In broad Christian history, that is true, before the modernism of the mid 1800's women were not ordained as church officers. Unordained women and men helped and were involved in many ways in the church, but God qualified church office authority to men with certain calling, gifting and exemplary life qualifications- and history has broadly reflected that.

The word "ordination" applies to appointed church office, Bishop, Elder, Minister and Deacon. I understand you are focusing on Elder's here but "ordination" as a divine ordinance includes Deacons too. [There were occasional periods of church history before the mid 1800's modernism when unordained women who assisted the Deacons and were called "deaconess"; they were under the authority of the Deacons, and were not ordained to office as were Deacons.]

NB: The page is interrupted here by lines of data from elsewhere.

theorem reviveNow_changes {i : Fin 64} (silent : s.streams[i].state = .silent) : Changes s (reviveNow i s) := by
  have revived {u : State} (same : u.streams = s.streams) {st : StreamState} (service : st = .bound ∨ st = .live)
      (previous : Option Word) (t : Time) :
      Change u (u.setStream i
        { s.streams[i].setDeadline t with state := st, previous := previous, baseline := none, held := false }) := by
    have kept := s.streams[i].setDeadline_binding t
    have bound : st ≠ .unbound := by obtain e | e := service <;> rw [e] <;> decide
    refine .stream i _ ?_ ?_ <;> rw [same]
    · refine ⟨?_, kept.sampleRing, kept.eventRing, kept.watchList⟩
      have before : s.streams[i].isBound = true := Stream.isBound_iff.2 (by rw [silent]; decide)
      rw [before]
      exact Stream.isBound_iff.2 bound
    · exact fun h => h.revived silent service t previous
  have broken : Changes s (runsBroken s.streams[i].watchList s) := breakStream_eq i s ▸ breakStream_changes i s
  cases held : s.streams[i].held with
  | false =>
    have notHeld : (s.streams[i].setDeadline s.control.timeBase).held = false := by rw [Stream.setDeadline_eq]; exact held
    rw [reviveNow_notHeld held]
    simp only [notHeld]
    exact broken.tail (revived (runsBroken_streams _ _) (.inl rfl) none _)
  | true =>
    rw [reviveNow_held held, evaluate_setStream, State.setStream_setStream]
    · exact (broken.trans (evaluate_changes _ _)).tail (revived (by rw [evaluate_streams, runsBroken_streams]) (.inr rfl) _ _)
    · rw [runsBroken_streams]

theorem reviveStream_changes (index : BitVec 16) (s : State) : (Machine.reviveStream index s).changes s := by
  unfold Machine.reviveStream
  split
  · exact .refl
  · split
    · exact .refl
    · split
      · exact .refl
      · exact reviveNow_changes (not_not.1 ‹_›)

theorem queryStream_changes (index : BitVec 16) (flags : Byte) (s : State) : (queryStream index flags s).changes s := by
  unfold queryStream
  split
  · exact .refl
  · unfold Answer.changes
    dsimp only
    split
    · exact .single (.stream _ _ ⟨rfl, rfl, rfl, rfl⟩ fun h => { h with counters := by simp [Stream.clearCounters] })
    · exact .refl

/-- A command on a watch in use changes what its action changes. -/
theorem onWatch_changes {index : BitVec 16} {act : Fin 128 → Watch → Answer}
    (h : ∀ id w, s.watches[id] = some w → (act id w).changes s) : (onWatch index s act).changes s := by
  unfold onWatch
  split
  · exact .refl
  · split
    · exact .refl
    · exact h _ _ ‹_›

/-- A new watch obeys its law and is DISARMED (R80, R84, R88). -/
theorem newWatch_law {p : WatchParams} {w : Watch} (made : newWatch p = some w) : WatchLaw w ∧ w.state = .disarmed := by
  obtain ⟨i, kind, n, line, statics, good⟩ := good_of_newWatch made
  rw [newWatch_of_good (l := ⟨p.level.toNat, good.1⟩) statics good rfl] at made
  obtain rfl := Option.some.inj made
  obtain ⟨-, na, nc, -⟩ := good
  exact ⟨⟨na, nc, by rintro ⟨⟩, by rintro ⟨⟩, fun _ _ => rfl, by rintro ⟨⟩, Nat.zero_le _⟩, rfl⟩

theorem createWatch_changes (index : BitVec 16) (p : WatchParams) {s : State} (phase : s.cmd.phase ≠ .executing) :
    (Machine.createWatch index p s).changes s := by
  unfold Machine.createWatch
  split
  · exact .refl
  · split
    · exact .refl
    · rename_i free
      split
      · exact .refl
      · rename_i w made
        dsimp only
        split
        · exact .refl
        · rename_i bound
          split
          · exact .refl
          · rename_i room
            split
            · exact .refl
            · rename_i target
              obtain ⟨law, disarmed⟩ := newWatch_law made
              exact (Change.create _ w (by simpa using free) (by rw [disarmed]; rfl) law (by simpa using bound)
                (Nat.lt_of_not_le room) target phase).one

/-- New fields in range and a run break keep the law of a watch (R93). -/
theorem withFields_transition {w : Watch} {p : WatchParams} {c : Changeable} (fields : changeableFields w.kind p = some c) :
    Transition w ((w.withFields c).breakRun, .stays) := by
  have good := good_of_changeableFields fields
  rw [changeableFields_of_good (l := ⟨p.level.toNat, good.1⟩) good rfl] at fields
  obtain rfl := Option.some.inj fields
  obtain ⟨-, na, nc, -⟩ := good
  rw [Watch.breakRun_eq]
  refine ⟨⟨rfl, rfl, rfl⟩, ?_, fun h => ⟨na, nc, ?_, ?_, fun _ _ => rfl, ?_, h.assertCount⟩⟩
  all_goals cases state : w.state
  all_goals simp [brokenRun, Watch.withFields, state, Crossing.agrees, WatchState.onAlarmSide]
  exact h.held state

theorem modifyWatch_changes (index : BitVec 16) (p : WatchParams) (s : State) : (Machine.modifyWatch index p s).changes s := by
  refine onWatch_changes fun id w used => ?_
  split
  · exact .refl
  · rename_i c fields
    exact .trans (Change.watch id w _ used (withFields_transition fields)).one (raiseLevel_changes _ _ _)

theorem deleteWatch_changes (index : BitVec 16) (s : State) : (deleteWatch index s).changes s := by
  refine onWatch_changes fun id w used => ?_
  split
  · exact .refl
  · rename_i disarmed
    exact (Change.delete id w used (by rw [not_not.1 disarmed]; rfl)).one

/-- A watch taken to a side it is on, with no run and no acknowledgement (R89, R91). -/
theorem Watch.cleared_transition {w : Watch} {st : WatchState} {c : Crossing} (side : c.agrees w.state.onAlarmSide st.onAlarmSide)
    (rest : st = .clear ∨ st = .disarmed) : Transition w ({ w.settle st with acknowledged := false }, c) := by
  have settled : Transition w (w.settle st, c) := by obtain rfl | rfl := rest <;> exact Watch.settle_transition side
  refine ⟨⟨rfl, rfl, rfl⟩, side, fun h => { settled.law h with held := fun e => ?_ }⟩
  have : st = .held := e
  simp [this] at rest

theorem armWatch_changes (index : BitVec 16) (s : State) : (armWatch index s).changes s := by
  refine onWatch_changes fun id w used => ?_
  split
  · exact .refl
  · rename_i disarmed
    exact (Change.watch id w _ used (Watch.cleared_transition (by rw [not_not.1 disarmed]; rfl) (.inl rfl))).one

theorem disarmWatch_changes (index : BitVec 16) (s : State) : (disarmWatch index s).changes s := by
  refine onWatch_changes fun id w used => ?_
  split
  · exact .refl
  · unfold Answer.changes
    dsimp only
    split
    · rename_i side
      have report : (withdraw (.watch id) (endContribution w.alarmLine s)).setWatch id
          (some { w.settle .disarmed with acknowledged := false }) =
            withdraw (.watch id) (endContribution w.alarmLine
              (s.setWatch id (some { w.settle .disarmed with acknowledged := false }))) := by
        cases w.alarmLine <;> rfl
      rw [report]
      exact .trans (Change.clears id w _ used (Watch.cleared_transition (c := .clears) ⟨side, rfl⟩ (.inr rfl))).one
        (withdraw_changes _ _)
    · rename_i side
      have off : Crossing.stays.agrees w.state.onAlarmSide WatchState.disarmed.onAlarmSide := 
        (Bool.eq_false_of_not_eq_true side).symm
      exact .trans (Change.watch id w _ used (Watch.cleared_transition off (.inr rfl))).one (withdraw_changes _ _)

theorem Watch.acknowledge_transition {w : Watch} (notHeld : w.state ≠ .held) :
    Transition w ({ w with acknowledged := true }, .stays) :=
  ⟨⟨rfl, rfl, rfl⟩, rfl, fun h => { h with held := fun e => absurd e notHeld }⟩

theorem ackWatch_changes (index : BitVec 16) (s : State) : (Machine.ackWatch index s).changes s := by
  refine onWatch_changes fun id w used => ?_
  split
  case h_1 state | h_2 state => exact (Change.watch id w _ used (Watch.acknowledge_transition (by simp [state]))).one
  case h_3 state => exact moveWatch_changes used (Watch.settle_transition (c := .clears) ⟨by rw [state]; rfl, rfl⟩) _ _ _ _
  all_goals exact .refl

/-! ## Floors and alarm lines -/

/-- A level of the stack above which nothing is stands above the floor the levels below it give (R141). -/
theorem Delivery.currentFloor_dropLast {d : Delivery} (increasing : d.floorStack.Pairwise (· < ·))
    (aboveBase : ∀ l ∈ d.floorStack, d.baseFloor < l) :
    Delivery.currentFloor { d with floorStack := d.floorStack.dropLast } ≤ d.currentFloor := by
  unfold Delivery.currentFloor
  obtain empty | ⟨l, top, stack⟩ := List.eq_nil_or_concat' d.floorStack
  · rw [empty]; rfl
  · rw [stack] at increasing aboveBase ⊢
    rw [List.dropLast_concat, List.getLast?_concat, Option.getD_some]
    cases last : l.getLast? with
    | none => exact (aboveBase top (by simp)).le
    | some k =>
      obtain ⟨-, -, below⟩ := List.pairwise_append.1 increasing
      exact (below k (List.mem_of_getLast? last) top (by simp)).le

/-- The most recent level leaves the stack (R152). -/
theorem DeliveryLaw.dropLast {n : Fin 4} (h : DeliveryLaw n s) :
    DeliveryLaw n (s.setDelivery n { s.delivery[n] with floorStack := s.delivery[n].floorStack.dropLast }) := by
  have read (d : Delivery) : (s.setDelivery n d).delivery[n] = d := by simp
  constructor
  · rw [read]; exact h.increasing.sublist (List.dropLast_sublist _)
  · rw [read]; exact fun l hl => h.aboveBase l (List.mem_of_mem_dropLast hl)
  · rw [read]; exact fun r hr hold => (Delivery.currentFloor_dropLast h.increasing h.aboveBase).trans_lt (h.holdAbove r hr hold)
  · rw [read]; exact h.carried
  · rw [read]; exact h.owed
  · rw [read]; exact h.lost
  · exact h.closed

theorem release_changes (index : BitVec 16) (s : State) : (release index s).changes s := by
  unfold release
  split
  · exact .refl
  · split
    · exact .refl
    · split
      · exact .refl
      · exact .trans (Change.delivery _ _ fun h => h.dropLast).one (checkWriter_changes _ _)

/-- A base floor under an empty stack, with no hold record in flight (R154). -/
theorem DeliveryLaw.baseFloor {n : Fin 4} (h : DeliveryLaw n s) (empty : s.delivery[n].floorStack = [])
    (noHold : holdWriteInFlight n s ≠ true) (l : Level) : DeliveryLaw n (s.setDelivery n { s.delivery[n] with baseFloor := l }) := by
  have read (d : Delivery) : (s.setDelivery n d).delivery[n] = d := by simp
  constructor
  · rw [read]; exact h.increasing
  · rw [read]; dsimp only; rw [empty]; exact fun _ hl => absurd hl List.not_mem_nil
  · exact fun r hr hold => absurd (holdWriteInFlight_iff.2 ⟨r, hr, hold⟩) noHold
  · rw [read]; exact h.carried
  · rw [read]; exact h.owed
  · rw [read]; exact h.lost
  · exact h.closed

theorem setFloor_changes (index : BitVec 16) (level : Byte) (s : State) : (setFloor index level s).changes s := by
  unfold setFloor
  split
  · split
    · exact .refl
    · split
      · exact .refl
      · rename_i free
        obtain ⟨empty, noHold⟩ := not_or.1 free
        exact .trans (Change.delivery _ _ fun h => h.baseFloor (not_not.1 empty) noHold _).one (checkWriter_changes _ _)
  · exact .refl

/-- A line set to a mode (R166). -/
theorem AlarmLineLaw.setMode {l : AlarmLine} (h : AlarmLineLaw l) (m : AlarmMode) : AlarmLineLaw (l.setMode m) := by
  obtain ⟨follow, latch⟩ := h
  cases mode : l.mode <;> cases m <;> simp_all [AlarmLineLaw, AlarmLine.setMode]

For the broader proposition of women being "ordained" to ecclesiastical office, you may find helpful this well-researched summary paper by Mr Brian Schwertley. It traces both biblical and historical basis: 
A Historical and Biblical Examination of Women Deacons


----------



## FenderPriest (Apr 13, 2009)

Scott1 said:


> The word "ordination" applies to appointed church office, Bishop, Elder, Minister and Deacon. I understand you are focusing on Elder's here but "ordination" as a divine ordinance includes Deacons too. [There were occasional periods of church history before the mid 1800's modernism when unordained women who assisted the Deacons and were called "deaconess"; they were under the authority of the Deacons, and were not ordained to office as were Deacons.]
> 
> For the broader proposition of women being "ordained" to ecclesiastical office, you may find helpful this well-researched summary paper by Mr Brian Schwertley. It traces both biblical and historical basis:
> A Historical and Biblical Examination of Women Deacons



Indeed. I was aware of the ordination of women as deaconesses, but I appreciate the link. Thanks!


----------



## Josiah (Apr 13, 2009)

_The Presbytery of Seattle 1858-2005_ by *Robert L. Welsh* might be of use to you. It has a lot of useful information on early womens ordination in the PCUSA, specifically in the Seattle Presbytery.


----------



## N. Eshelman (Apr 13, 2009)

There is a an Espicopalian minister in Grand Rapids that did a PhD dissertation on some German 9-9th century nuns that were ordained to the priesthood. I cannot remember his name- but this was a fringe obscure group. Sorry, I can't remember more about now- I do not think that this exception can really define the rule though.


----------